What you will do –
For this exercise, please find the lines in the entries that include the word "mapIdx" and copy them.

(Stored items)
-- ==== Sys2Proof/Machine/Engine.lean ====
section
/-! DEFINITION. What the transfer engines compute (14 R328-R346, 04 R82, R83, R91): boxes and ends, dimension-mapping words,
conversion, the updates of a destination, CRC-64. -/

namespace Sys2Proof.Machine

/-! ### Places -/

/-- Where an element stands: bit address, byte address of its block's scale, block, place in the block. -/
structure Place where
  bit : Int
  scale : Int
  blk : Int
  pos : Nat
deriving DecidableEq, Repr

/-- BLEN of a frame record; 0 for the reserved code (02 R31, R32). -/
def blenOf (code : Nat) : Nat := match code with | 0 => 16 | 1 => 32 | 2 => 64 | _ => 0

/-- Element bytes of a block, bytes of a block, blocks of a page (04 R82). -/
def blkEB (fmt : BitVec 5) (blen : Nat) : Nat := blen * elemBits fmt / 8
def blkBB (fmt : BitVec 5) (blen : Nat) : Nat := blkEB fmt blen + scaleBytes fmt
def pageBlocks (fmt : BitVec 5) (blen : Nat) : Nat := 2 ^ 21 / blkBB fmt blen

/-- Virtual address of OFF. -/
def GEnd.va (e : GEnd) : Nat := e.virt + e.off
/-- Block j0 of the page holding OFF, where OFF is the first element byte of a block (R331). -/
def GEnd.j0 (e : GEnd) : Option Nat :=
  let w := if e.split then blkEB e.fmt e.blen else blkBB e.fmt e.blen
  let p := e.va % 2 ^ 21
  if p % w = 0 ∧ p / w < pageBlocks e.fmt e.blen then some (p / w) else none
/-- Element number `g` from OFF (R330, R331); addresses are virtual. -/
def GEnd.place (e : GEnd) (g : Int) : Place :=
  if isBlock e.fmt then
    let b : Int := pageBlocks e.fmt e.blen
    let n : Int := e.blen
    let q : Int := ((e.j0.getD 0 : Nat) : Int) * n + g
    let page : Int := ((e.va / 2 ^ 21 : Nat) + q / (b * n)) * 2097152
    let j := q % (b * n) / n
    let a := (q % n).toNat
    let eb : Int := blkEB e.fmt e.blen
    let sb : Int := scaleBytes e.fmt
    let el := if e.split then j * eb else j * (eb + sb)
    { bit := 8 * (page + el) + (a * elemBits e.fmt : Nat)
      scale := page + (if e.split then (2097152 : Int) - b * sb + j * sb else j * (eb + sb) + eb)
      blk := q / n, pos := a }
  else { bit := 8 * (e.va : Int) + g * (elemBits e.fmt : Int), scale := 0, blk := 0, pos := 0 }
/-- Element `k` of a tile (03 R54); addresses are those of the tile's bytes. -/
def TileEnt.place (e : TileEnt) (k : Nat) : Place :=
  { bit := (k * elemBits e.fmt : Nat), scale := (e.scaleAt (k / 32) : Nat), blk := ((k / 32 : Nat) : Int), pos := k % 32 }

/-- Physical address of a virtual address of the region. -/
def GEnd.phys (e : GEnd) (va : Nat) : Nat := e.far + leafFrame (nth e.recs (va / 2 ^ 21 - e.virt / 2 ^ 21) 0).toNat + va % 2 ^ 21

def End.fmt : End → BitVec 5
  | .glob g => g.fmt
  | .tile c _ => c.ent.fmt
def End.blen : End → Nat
  | .glob g => g.blen
  | .tile _ _ => 32

/-! ### Dimension-mapping words (R342-R344) -/

/-- A word that meets R342: granule exponent, virtual extents, PERM, merged destination extents in elements, class cost. -/
structure Dmw where
  g : Nat
  x : List Nat
  perm : List Nat
  dims : List Nat
  cost : Nat
deriving DecidableEq, Repr

/-- Dimension j+1 joined into j where MERGE says so; the list is of destination extents. -/
def mergeDims (m : Nat) (l : List Nat) : List Nat :=
  (l.mapIdx fun j e => (j, e)).foldl (fun a x =>
    if 0 < x.1 ∧ bits m (x.1 - 1) (x.1 - 1) = 1 then a.dropLast ++ [a.getLast?.getD 1 * x.2] else a ++ [x.2]) []

/-- The word over source extents `ext`, of rank at most `maxN`; none where it takes `FORMAT`. -/
def dmwOf (w : W64) (ext : List Nat) (maxN : Nat) : Option Dmw :=
  let v := w.toNat
  let n := bits v 2 0 + 1
  let g := bits v 53 52
  let sp := fun d => bits v (3 + 3 * d + 2) (3 + 3 * d)
  let units := (List.range n).map fun d => if d = 0 then nth ext 0 1 / 2 ^ g else nth ext d 1
  let x := (List.range n).flatMap fun d =>
    let e := nth units d 1
    if sp d = 0 then [e] else [2 ^ sp d, e / 2 ^ sp d]
  let k := x.length
  let perm := (List.range 8).map fun j => bits v (21 + 3 * j + 2) (21 + 3 * j)
  let p := perm.take k
  let ok := bits v 63 54 == 0 && decide (n ≤ maxN) && (ext.drop n).all (· == 1) && nth ext 0 1 % 2 ^ g == 0
    && (List.range n).all (fun d => nth units d 1 % 2 ^ sp d == 0)
    && (List.range 6).all (fun d => decide (d < n) || sp d == 0)
    && decide (k ≤ 8)
    && (List.range k).all (fun i => p.contains i) && (perm.drop k).all (· == 0)
    && decide (bits v 51 45 < 2 ^ (k - 1))
  if ok then
    let moved := ((List.range k).filter fun j => nth p j 0 != j).length
    let splits := ((List.range n).filter fun d => sp d != 0).length
    let dest := p.mapIdx fun j i => (if j = 0 then 2 ^ g else 1) * nth x i 1
    some { g := g, x := x, perm := p, dims := mergeDims (bits v 51 45) dest,
           cost := if moved = 0 then 0 else 6 + 4 * moved + 2 * splits - 2 * g }
  else none

/-- Coordinates of an index, the first varying fastest. -/
def coordsOf : List Nat → Nat → List Nat
  | [], _ => []
  | e :: l, u => u % e :: coordsOf l (u / e)
/-- DestIndex of R343. -/
def Dmw.destIndex (d : Dmw) (u : Nat) : Nat :=
  let c := coordsOf d.x u
  (d.perm.foldl (fun (a : Nat × Nat) p => (a.1 + nth c p 0 * a.2, a.2 * nth d.x p 1)) (0, 1)).1
/-- L′ of source element L. -/
def Dmw.dest (d : Dmw) (l : Nat) : Nat := 2 ^ d.g * d.destIndex (l / 2 ^ d.g) + l % 2 ^ d.g
/-- The source unit that goes to destination unit `i`: the inverse of DestIndex. -/
def Dmw.srcIndex (d : Dmw) (i : Nat) : Nat :=
  let c := coordsOf (d.perm.map fun p => nth d.x p 1) i
  let at_ := fun v => match d.perm.idxOf? v with | some j => nth c j 0 | none => 0
  ((List.range d.x.length).foldl (fun (a : Nat × Nat) v => (a.1 + at_ v * a.2, a.2 * nth d.x v 1)) (0, 1)).1
/-- The source element that goes to destination element `k`. -/
def Dmw.src (d : Dmw) (k : Nat) : Nat := 2 ^ d.g * d.srcIndex (k / 2 ^ d.g) + k % 2 ^ d.g

/-! ### Boxes (R329, R330) -/

def boxN (ext : List Nat) : Nat := ext.foldl (· * ·) 1
/-- Element number of box index `l`: strides of dimensions 1 and up. -/
def boxG (ext : List Nat) (str : List Int) (l : Nat) : Int :=
  ((coordsOf ext l).zip (1 :: str)).foldl (fun a p => a + (p.1 : Int) * p.2) 0
def boxMin (ext : List Nat) (str : List Int) : Int :=
  (ext.zip (1 :: str)).foldl (fun a p => if p.2 < 0 then a + ((p.1 : Int) - 1) * p.2 else a) 0
def boxMax (ext : List Nat) (str : List Int) : Int :=
  (ext.zip (1 :: str)).foldl (fun a p => if 0 < p.2 then a + ((p.1 : Int) - 1) * p.2 else a) 0
/-- Strides of a dense box. -/
def denseStr (ext : List Nat) : List Int := (List.range 4).map fun d => ((boxN (ext.take (d + 1)) : Nat) : Int)

/-- Least and greatest byte offset that elements `lo` to `hi` of an end, and their scales, occupy, from the region's start. -/
def GEnd.span (e : GEnd) (lo hi : Int) : Int × Int :=
  let a := (e.place lo).bit / 8
  let p := e.place hi
  let b := (p.bit + (elemBits e.fmt : Int) - 1) / 8
  let c := if isBlock e.fmt then max b (p.scale + (scaleBytes e.fmt : Int) - 1) else b
  (a - (e.virt : Int), c - (e.virt : Int))

/-! ### Reading and converting -/

/-- The `n`-bit code at a bit address; `rd` reads bytes. -/
def codeAt (rd : Int → Nat) (bit : Int) (n : Nat) : Nat :=
  let sh : Nat := (bit % 8).toNat
  if n < 8 then rd (bit / 8) / 2 ^ sh % 2 ^ n
  else (List.range (n / 8)).foldl (fun (v j : Nat) => v + rd (bit / 8 + (j : Int)) * 256 ^ j) 0
/-- An element as an exact value (R332, 04 R77-R81, R85). -/
def elemAt (rd : Int → Nat) (fmt : BitVec 5) (p : Place) : Elem × Fl :=
  let n := elemBits fmt
  if isBlock fmt then
    if fmt.toNat = 13 then
      let (v, fl) := decodeQ4X (fun i => codeAt rd (p.bit + 4 * ((i : Int) - (p.pos : Int))) 4) (rd p.scale) (rd (p.scale + 1)) p.pos
      (.f v, fl)
    else (.f (decodeMX fmt (codeAt rd p.bit n) (rd p.scale)), 0)
  else (decodeSimple fmt (codeAt rd p.bit n), 0)
/-- The exact value of an element for a block encode. -/
def Elem.val : Elem → Val
  | .f v => v
  | .i x => Val.ofInt x

/-- A move of `n` elements in destination order: the source place of the element that goes to destination element `k`, the
destination places, and the coordinates of R91. -/
structure Move where
  sf : BitVec 5
  df : BitVec 5
  sb : Nat
  db : Nat
  n : Nat
  src : Nat → Place
  dst : Nat → Place
  coord : Nat → Nat × Nat
  rm : XRnd
  sat : Bool

/-- Elements of a unit of the destination, and units. -/
def Move.step (m : Move) : Nat := if isBlock m.df then m.db else 1
def Move.units (m : Move) : Nat := m.n / m.step
/-- Every destination block takes one whole source block in order (R332). -/
def Move.whole (m : Move) : Bool :=
  (List.range (m.n / m.db)).all fun b =>
    (List.range m.db).all fun i => (m.src (m.db * b + i)).blk == (m.src (m.db * b)).blk && (m.src (m.db * b + i)).pos == i
/-- The move copies and does not convert. -/
def Move.copies (m : Move) : Bool := m.sf == m.df && (!isBlock m.df || (m.sb == m.db && m.whole))

/-- An update: bit address, width, value. -/
abbrev Put := Int × Nat × Nat

/-- The updates of unit `b` and the flags of its conversion. -/
def Move.unit (m : Move) (copies : Bool) (rd : Int → Nat) (b : Nat) : List Put × Fl :=
  let w := elemBits m.df
  if isBlock m.df then
    let k0 := m.db * b
    let d0 := m.dst k0
    let scales (l : List Nat) : List Put := l.mapIdx fun i v => (8 * (d0.scale + (i : Int)), 8, v)
    if copies then
      ((List.range m.db).map (fun i => ((m.dst (k0 + i)).bit, w, codeAt rd (m.src (k0 + i)).bit w))
        ++ scales ((List.range (scaleBytes m.df)).map fun (i : Nat) => rd ((m.src k0).scale + (i : Int))), 0)
    else
      let es := (List.range m.db).map fun i => elemAt rd m.sf (m.src (k0 + i))
      let c := encodeBlock m.df (modeOfX m.rm) (fun i => m.coord (k0 + i)) m.sat (es.map fun e => e.1.val)
      ((List.range m.db).map (fun i => ((m.dst (k0 + i)).bit, w, nth c.q i 0)) ++ scales (if m.df.toNat = 13 then [c.s, c.o] else [c.s]),
       es.foldl (fun f e => f ||| e.2) c.fl)
  else if copies then ([((m.dst b).bit, w, codeAt rd (m.src b).bit w)], 0)
  else
    let (x, f1) := elemAt rd m.sf (m.src b)
    let (r, c) := m.coord b
    let (v, f2) := encodeElem m.df (modeOfX m.rm) r c m.sat x
    ([((m.dst b).bit, w, v)], f1 ||| f2)

/-- Byte addresses that a bit field at `bit` of width `w` touches. -/
def bytesOf (bit : Int) (w : Nat) : List Int :=
  (List.range (((bit % 8).toNat + w + 7) / 8)).map fun (i : Nat) => bit / 8 + (i : Int)
/-- Destination bytes of unit `b`, scales included. -/
def Move.dstBytes (m : Move) (b : Nat) : List Int :=
  let k0 := m.step * b
  ((List.range m.step).flatMap fun i => bytesOf (m.dst (k0 + i)).bit (elemBits m.df)).eraseDups
    ++ (if isBlock m.df then (List.range (scaleBytes m.df)).map fun (i : Nat) => (m.dst k0).scale + (i : Int) else [])
/-- Source bytes of unit `b`. -/
def Move.srcBytes (m : Move) (b : Nat) : List Int :=
  let k0 := m.step * b
  ((List.range m.step).flatMap fun i =>
    let p := m.src (k0 + i)
    (if m.sf.toNat = 13 then bytesOf (p.bit - 4 * (p.pos : Int)) 128 else bytesOf p.bit (elemBits m.sf))
      ++ (if isBlock m.sf then (List.range (scaleBytes m.sf)).map fun (j : Nat) => p.scale + (j : Int) else [])).eraseDups

/-- A byte with an update made to it, where the update touches byte `a`. -/
def putByte (a : Int) (old : Nat) (u : Put) : Nat :=
  let (bit, w, v) := u
  let lo := bit - 8 * a
  if lo ≤ -(w : Int) ∨ 8 ≤ lo then old
  else if 0 ≤ lo then
    let sh : Nat := lo.toNat
    let m := (2 ^ w - 1) * 2 ^ sh % 256
    (old &&& (255 - m)) ||| (v * 2 ^ sh % 256 &&& m)
  else
    let sh : Nat := (-lo).toNat
    let m := (2 ^ w - 1) / 2 ^ sh % 256
    (old &&& (255 - m)) ||| (v / 2 ^ sh % 256 &&& m)

/-! ### CRC-64/XZ (R336) -/

def crc64Bit (x : Nat) : Nat := if x % 2 = 1 then (x / 2) ^^^ 0xC96C5795D7870F42 else x / 2
def crc64Byte (c : Nat) (b : Byte) : Nat := (List.range 8).foldl (fun x _ => crc64Bit x) (c ^^^ b.toNat)
/-- Reflected, initial value and final XOR all ones; 0xC96C… is 0x42F0… reflected. -/
def crc64 (l : List Byte) : W64 := BitVec.ofNat 64 (l.foldl crc64Byte 0xFFFFFFFFFFFFFFFF ^^^ 0xFFFFFFFFFFFFFFFF)

end Sys2Proof.Machine
end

Answer for the task –
  (l.mapIdx fun j e => (j, e)).foldl (fun a x =>
    let dest := p.mapIdx fun j i => (if j = 0 then 2 ^ g else 1) * nth x i 1
    let scales (l : List Nat) : List Put := l.mapIdx fun i v => (8 * (d0.scale + (i : Int)), 8, v)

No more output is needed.